Physical Address
304 North Cardinal St.
Dorchester Center, MA 02124
Physical Address
304 North Cardinal St.
Dorchester Center, MA 02124
Latam-GPT is new A large language was developed in and for Latin America. The project, headed by a non-profit Chilean National Center for Artificial Intelligence (Cenia), aims to help the region achieve technological independence by developing an open source and a model dressed in Latin American languages and contexts.
“This work cannot take only one group or one country in Latin America: it is a challenge that requires every participation,” says Alvaro Soto, CEO, in an interview with Wire En Espanol. “Latam-GPT is a project that is up to open, free and, above all, for two years, with a very double process, who gathers citizens from different countries who want to cooperate. The bottom initiatives recently and began to participate in the project.”
The project stands out for his collaborative spirit. “We are not looking for competition with Openai, Deepseek or Google. We want a model specific for Hispanic and Caribbean, aware of cultural requirements and challenges that it implies, as history and unique cultural aspects” explains SOTO.
Thanks to 33 strategic partnerships with institutions in Latin America and the Caribbean, the project gathered the data corpus more than eight Terabytes of the text, equivalent to a million books. This database has enabled the development of a language model with 50 billion parameters, a scale that makes it comparable to GPT-3.5 and it gives it a medium to high capacity to achieve complex tasks such as reasoning, translation and associations.
Latam-GPT is trained in a regional database that compiles information of 20 Latin American countries and Spain, with an impressive total of 2,645,500 documents. Data distribution shows a significant concentration in the largest countries in the region, and Brazil is a leader with 685,000 documents, and Mexico with 385,000, Colombia with 220,000, and Argentina with 210,000 documents. The numbers reflect the size of these markets, their digital development and the availability of structured content.
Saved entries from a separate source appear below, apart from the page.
-- ==== Sys2Proof/Laws/Transmit.lean ====
section
/-! SUPPORT. The transmit byte rows against `stuff` (30_encoding.md R81, 42_byte_stuffing.md R151), stuffed lists joined, and
which outputs are line bytes. -/

namespace Sys2Proof.Machine

/-- The row of a byte joins what `stuff_byte` gives (R151). -/
theorem exec_txRow (b : Byte) (s : State) :
    exec (txRow b) s = .next { s with txQueue := s.txQueue ++ stuffByte s.accm b } := by
  unfold txRow
  by_cases h1 : b = flagByte
  · subst h1
    rfl
  by_cases h2 : b = escByte
  · subst h2
    rfl
  by_cases h3 : b.toNat < 0x20
  · rw [if_neg h1, if_neg h2, if_pos h3]
    show Host.Outcome.next _ = _
    simp [State.pushLine, stuffByte, esc, h3, h1, h2]
  · rw [if_neg h1, if_neg h2, if_neg h3]
    show Host.Outcome.next _ = _
    simp [State.pushLine, stuffByte, esc, h3, h1, h2]

theorem execAll_txRow (x : List Byte) (s : State) :
    execAll (x.map txRow) s = .next { s with txQueue := s.txQueue ++ stuff s.accm x } := by
  induction x generalizing s with
  | nil => simp [execAll]
  | cons b x ih =>
    rw [List.map_cons, execAll_cons_next (exec_txRow b s), ih]
    simp

theorem stuff_append (accm : Word32) (x y : List Byte) : stuff accm (x ++ y) = stuff accm x ++ stuff accm y := by
  simp [stuff]

/-- Every escape of a stuffed list is followed by a byte that is neither a flag nor an escape, whatever comes after the list,
as long as that holds no escape (R155). -/
theorem stuff_escape (accm : Word32) (x t : List Byte) (ht : escByte ∉ t) :
    ∀ u v, stuff accm x ++ t = u ++ escByte :: v → ∃ b w, v = b :: w ∧ b ≠ escByte ∧ b ≠ flagByte := by
  induction x with
  | nil =>
    intro u v h
    simp only [stuff_nil, List.nil_append] at h
    subst h
    simp at ht
  | cons b x ih =>
    intro u v h
    rw [stuff_cons, List.append_assoc] at h
    rcases stuffByte_cases accm b with ⟨he, e⟩ | ⟨he, e⟩ <;> rw [e] at h
    · rcases u with _ | ⟨u0, _ | ⟨u1, u⟩⟩ <;> simp at h
      · exact ⟨_, _, h.symm, (escape_second he).2, (escape_second he).1⟩
      · exact absurd h.2.1 (escape_second he).2
      · exact ih u v h.2.2
    · rcases u with _ | ⟨u0, u⟩ <;> simp at h
      · exact absurd h.1 (not_esc_imp he).2
      · exact ih u v h.2

@[simp] theorem lineTxBytes_append (h h' : List Output) : lineTxBytes (h ++ h') = lineTxBytes h ++ lineTxBytes h' := by
  induction h with
  | nil => rfl
  | cons o h ih => cases o <;> simp [lineTxBytes, ih]

/-- A closing flag sends nothing on the line. -/
@[simp] theorem lineTxBytes_closeOutputs (ctrl : Ctrl) (proto : List ProtoEntry) (esc ovf : Bool) (buf : List Byte) :
    lineTxBytes (closeOutputs ctrl proto esc ovf buf) = [] := by
  unfold closeOutputs
  repeat' split
  all_goals try rfl
  rcases demux_output ctrl proto (receivedContent buf) with ⟨k, info, h, -⟩ | ⟨n, info, h⟩ | ⟨c, h, -⟩ <;> rw [h] <;> rfl

/-- A closing flag hands up at most one frame. -/
theorem frRxContents_closeOutputs (ctrl : Ctrl) (proto : List ProtoEntry) (esc ovf : Bool) (buf : List Byte) :
    (frRxContents (closeOutputs ctrl proto esc ovf buf)).length ≤ 1 := by
  unfold closeOutputs
  repeat' split
  all_goals try (simp [frRxContents]; done)
  rcases demux_output ctrl proto (receivedContent buf) with ⟨k, info, h, -⟩ | ⟨n, info, h⟩ | ⟨c, h, -⟩ <;> rw [h] <;>
    exact Nat.le_refl 1

/-- A line byte leaves the transmit side, the registers and the model's lists alone. -/
theorem lineNext_frame (b : Byte) (s : State) :
    (lineNext b s).config = s.config ∧ (lineNext b s).accm = s.accm ∧ (lineNext b s).ctrl = s.ctrl ∧
    (lineNext b s).proto = s.proto ∧ (lineNext b s).txQueue = s.txQueue ∧ (lineNext b s).held = s.held ∧
    (lineNext b s).input = s.input ∧ (lineNext b s).order = s.order ∧ lineTxBytes (lineNext b s).history = lineTxBytes s.history := by
  unfold lineNext State.appendRx
  repeat' split
  all_goals simp

/-- A line byte makes no held submission acceptable. -/
@[simp] theorem lineNext_awaiting (b : Byte) (s : State) : (lineNext b s).awaiting = s.awaiting := by
  have h := lineNext_frame b s
  simp only [State.awaiting, h]

end Sys2Proof.Machine
end

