-- ==== Sys2Proof/Tests/Slice0.lean ====
section
/-! SUPPORT. The model's own tests. Expected results are the spec's: the vectors of 95_test_vectors.md (V…), its section 7
(host registers), the examples and tables of the rules named. Then one witness theorem per statement with hypotheses. -/

namespace Sys2Proof.Machine

/-- The next state of an outcome, if it is one. -/
def after : Host.Outcome State Fault Refusal → Option State
  | .next s => some s
  | _ => none

/-- The refusal of an outcome, if it is one. -/
def refusal : Host.Outcome State Fault Refusal → Option Refusal
  | .refused r => some r
  | _ => none

/-- What a step added to the empty history of the states below. -/
def shown (o : Host.Outcome State Fault Refusal) : Option (List Output) := (after o).map (fun s => s.history)

/-- `S0` of 95_test_vectors.md. -/
abbrev S0 : State := State.reset

/-- `SF` of 95_test_vectors.md with a receive buffer, an escape bit and an overflow bit. -/
def inFrame (buf : List Byte) (esc : Bool := false) (ovf : Bool := false) : State :=
  { State.reset with rxMode := .frame, rxBuf := buf, rxEsc := esc, rxOvf := ovf }

/-- A state with these CTRL bits, and LCP (0xC021) in entry 0 and IP (0x0021) in entries 2 and 3. -/
def negotiated (acfc pfc : Bool) : State :=
  { inFrame [] with
    ctrl := { acfc := acfc, pfc := pfc }
    proto := [{ valid := true, num := 0xC021#16 }, { valid := false, num := 0x8021#16 },
      { valid := true, num := 0x0021#16 }, { valid := true, num := 0x0021#16 }] }

/-- A state with this transmit queue and these submissions held. -/
def holding (queue : List Byte) (held : List Submission) : State := { S0 with txQueue := queue, held := held }

/-! ### WellFormed refuses an ill-formed term, one per check -/

theorem test_wf_frTx_length : Instr.wf 4 (.frTx (List.replicate 65536 0x00#8)) = false := by
  simp only [Instr.wf, fitsLength, List.length_replicate]
  decide
theorem test_wf_muxTx_length : Instr.wf 4 (.muxTx 0x0021#16 (List.replicate 65536 0x00#8)) = false := by
  simp only [Instr.wf, fitsLength, List.length_replicate]
  decide
theorem test_wf_reserved_known_code : Instr.wf 4 (.reserved (.reservedCode 0x06#8)) = false := by decide
theorem test_wf_truncated_whole_record : Instr.wf 4 (.reserved (.truncated [0x05#8, 0x00#8, 0x01#8, 0x7E#8])) = false := by
  decide
theorem test_wf_huntSkip_flag : Instr.wf 4 (.lrxHuntSkip false 0x7E#8) = false := by decide
theorem test_wf_unesc_flag : Instr.wf 4 (.lrxUnesc 0x7E#8) = false := by decide
theorem test_wf_data_flag_or_escape : Instr.wf 4 (.lrxData 0x7E#8) = false ∧ Instr.wf 4 (.lrxData 0x7D#8) = false := by
  decide
theorem test_wf_ctrl_range : Instr.wf 4 (.txbCtrl 0x20#8) = false := by decide
theorem test_wf_lit_range : Instr.wf 4 (.txbLit 0x1F#8) = false ∧ Instr.wf 4 (.txbLit 0x7D#8) = false ∧
    Instr.wf 4 (.txbLit 0x7E#8) = false := by decide
theorem test_wf_absent_starts_ff03 : Instr.wf 4 (.acAbsent [0xFF#8, 0x03#8, 0x21#8]) = false := by decide
theorem test_wf_comp_even : Instr.wf 4 (.pfComp 0xC0#8 []) = false := by decide
theorem test_wf_full_parity : Instr.wf 4 (.pfFull 0xC1#8 0x21#8 []) = false ∧
    Instr.wf 4 (.pfFull 0xC0#8 0x20#8 []) = false := by decide
theorem test_wf_bad_odd : Instr.wf 4 (.pfBad [0x21#8]) = false ∧ Instr.wf 4 (.pfBad [0x00#8, 0x21#8]) = false := by decide
theorem test_wf_proto_index : Instr.wf 4 (.wrProto 4#4 0#32) = false ∧ Instr.wf 4 (.rdProto 4#4) = false := by decide
theorem test_wf_mapped_offset : Instr.wf 4 (.wrUnmapped 0x4C#8 0#32) = false ∧ Instr.wf 4 (.rdUnmapped 0x08#8) = false := by
  decide

/-! ### Decoding: words written out from 30_encoding.md -/

/-- R75: one record of each event. -/
theorem test_decode_event :
    decodeEvent [0x00#8] = .ok .reset [] ∧
    decodeEvent [0x01#8, 0x7E#8] = .ok (.lineRx 0x7E#8) [] ∧
    decodeEvent [0x02#8] = .ok .txstep [] ∧
    decodeEvent [0x03#8, 0x40#8, 0x80#8, 0x00#8, 0xC0#8, 0x21#8] = .ok (.hostWr 0x40#8 0x8000C021#32) [] ∧
    decodeEvent [0x04#8, 0x08#8] = .ok (.hostRd 0x08#8) [] ∧
    decodeEvent [0x05#8, 0x00#8, 0x02#8, 0x55#8, 0xAA#8] = .ok (.frTx [0x55#8, 0xAA#8]) [] ∧
    decodeEvent [0x06#8, 0xC0#8, 0x21#8, 0x00#8, 0x04#8, 0x02#8, 0x01#8, 0x00#8, 0x04#8] =
      .ok (.muxTx 0xC021#16 [0x02#8, 0x01#8, 0x00#8, 0x04#8]) [] := by decide
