-- ==== Sys2Proof/Machine/Step.lean ====
section
/-! DEFINITION. The step of the machine, and the placing of a command where the next step reads it. -/

namespace Sys2Proof.Machine

/-- One step is one clock cycle (spec/30_encoding.md R53; notes/assumptions/7.md) on the pins the host presents next. -/
def step (s : State) : Host.Outcome State Fault Refusal :=
  clockCycle s.sampledPins s.endCycle

/-- `s` with the command of the table word `w` presented in the very next cycle, before everything the host had still to
present (notes/assumptions/4.md). -/
def State.withFetchWord (s : State) (_nbits w : Nat) : State := s.presentTableWord w

end Sys2Proof.Machine
end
“Initially, we will start the language model. We expect that its effects in general tasks, but with superior performance in topics specific to Hispanic America. If we ask about topics relevant to our knowledge, her knowledge will be much deeper”
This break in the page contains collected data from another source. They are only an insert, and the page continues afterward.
-- ==== Sys2Proof/Laws/Functions.lean ====
section
/-! SUPPORT. What the feedback engine, STEP and the keystream generator do. -/

namespace Sys2Proof.Machine

@[simp] theorem tapParity_nil (r : Word) : tapParity [] r = false := rfl

@[simp] theorem tapParity_cons (i : CellIndex) (taps : List CellIndex) (r : Word) :
    tapParity (i :: taps) r = xor (cellRead r i) (tapParity taps r) := rfl

/-- A feedback network sees nothing but its tapped cells (spec/41_feedback.md R80). -/
theorem tapParity_congr {taps : List CellIndex} {r r' : Word}
    (h : ∀ i ∈ taps, cellRead r i = cellRead r' i) : tapParity taps r = tapParity taps r' := by
  unfold tapParity
  rw [List.map_congr_left h]

/-- A parity network is linear over xor, whatever its taps. -/
theorem tapParity_xor (taps : List CellIndex) (x y : Word) :
    tapParity taps (x ^^^ y) = xor (tapParity taps x) (tapParity taps y) := by
  induction taps with
  | nil => rfl
  | cons i taps ih =>
    simp only [tapParity_cons, cellRead_xor, ih]
    cases cellRead x i <;> cases cellRead y i <;> cases tapParity taps x <;> simp

/-- The order in which a network adds its taps does not matter. -/
theorem tapParity_perm {taps taps' : List CellIndex} (h : taps.Perm taps') (r : Word) :
    tapParity taps r = tapParity taps' r := by
  induction h with
  | nil => rfl
  | cons i _ ih => rw [tapParity_cons, tapParity_cons, ih]
  | swap i j taps =>
    simp only [tapParity_cons]
    rw [← Bool.xor_assoc, ← Bool.xor_assoc, Bool.xor_comm (cellRead r j)]
  | trans _ _ ih ih' => rw [ih, ih']

/-- The parity under a mask is the network whose taps are the mask's cells (spec/41_feedback.md R80). -/
theorem parity_and_eq_tapParity (r m : Word) :
    parity (r &&& m) = tapParity ((List.finRange 32).filter (cellRead m)) r := by
  have masked : ∀ l : List CellIndex,
      (l.map (cellRead (r &&& m))).foldr xor false = tapParity (l.filter (cellRead m)) r := by
    intro l
    induction l with
    | nil => rfl
    | cons i l ih =>
      rw [List.map_cons, List.foldr_cons, ih, cellRead_and]
      cases h : cellRead m i
      · rw [List.filter_cons_of_neg (by simp [h])]; simp
      · rw [List.filter_cons_of_pos h, tapParity_cons]; simp
  rw [parity_eq_foldr, ← masked]
  rfl

/-- Everything STEP does, cell by cell: the shift of every register and the three filled cells. -/
theorem readCell_stepEngine (e : Engine) (n : RegName) (i : CellIndex) :
    (stepEngine e).readCell n i =
      if i = 0 then
        match n with
        | .A => fbK e.k
        | .B => xor (fbK e.k) (fbA e.a)
        | .K => xor (fbA e.a) (fbB e.b)
      else (e.get n).getLsbD (i.val - 1) := by
  have h0 : i ≠ 0 → 0 < i.val := fun h => Nat.pos_of_ne_zero fun e => h (Fin.ext e)
  unfold stepEngine
  cases n <;>
    · simp only [readCell_writeCell]
      by_cases hi : i = 0
      · simp [hi]
      · simp [hi, Engine.readCell, cellRead_shift, h0 hi]

/-- A single cell's table entry: `T[1]` or `T[0]` (spec/43_keystream.md R101). -/
theorem memRead_cellIndex (t : Symbol → Symbol) (c : Bool) :
    memRead t (cellIndex c) = if c then t 1#8 else t 0#8 := by
  cases c <;> rfl

/-- The sum over any cells: one `T[1]` for each set cell and one `T[0]` for each other. -/
theorem sum_table_entries (t : Symbol → Symbol) (cells : List Bool) :
    (cells.map (fun c => (memRead t (cellIndex c)).toNat)).sum =
      cells.count false * (t 0#8).toNat + cells.count true * (t 1#8).toNat := by
  induction cells with
  | nil => simp
  | cons c cells ih =>
    rw [List.map_cons, List.sum_cons, ih, memRead_cellIndex]
    cases c <;> simp [Nat.add_mul] <;> omega

theorem windowCells_length (a b : Word) : (windowCells a b).length = 16 := rfl

end Sys2Proof.Machine
end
The first model is the starting point for the development of the family of advanced technologies in the future, including those with image and video and for scaling to larger models. “As this is an open project, we can use the group in Colombia, it could adapt it to the school education system or it in Brazil could adapt it to the health sector. The idea is to open the door for different areas such as CEENIA director.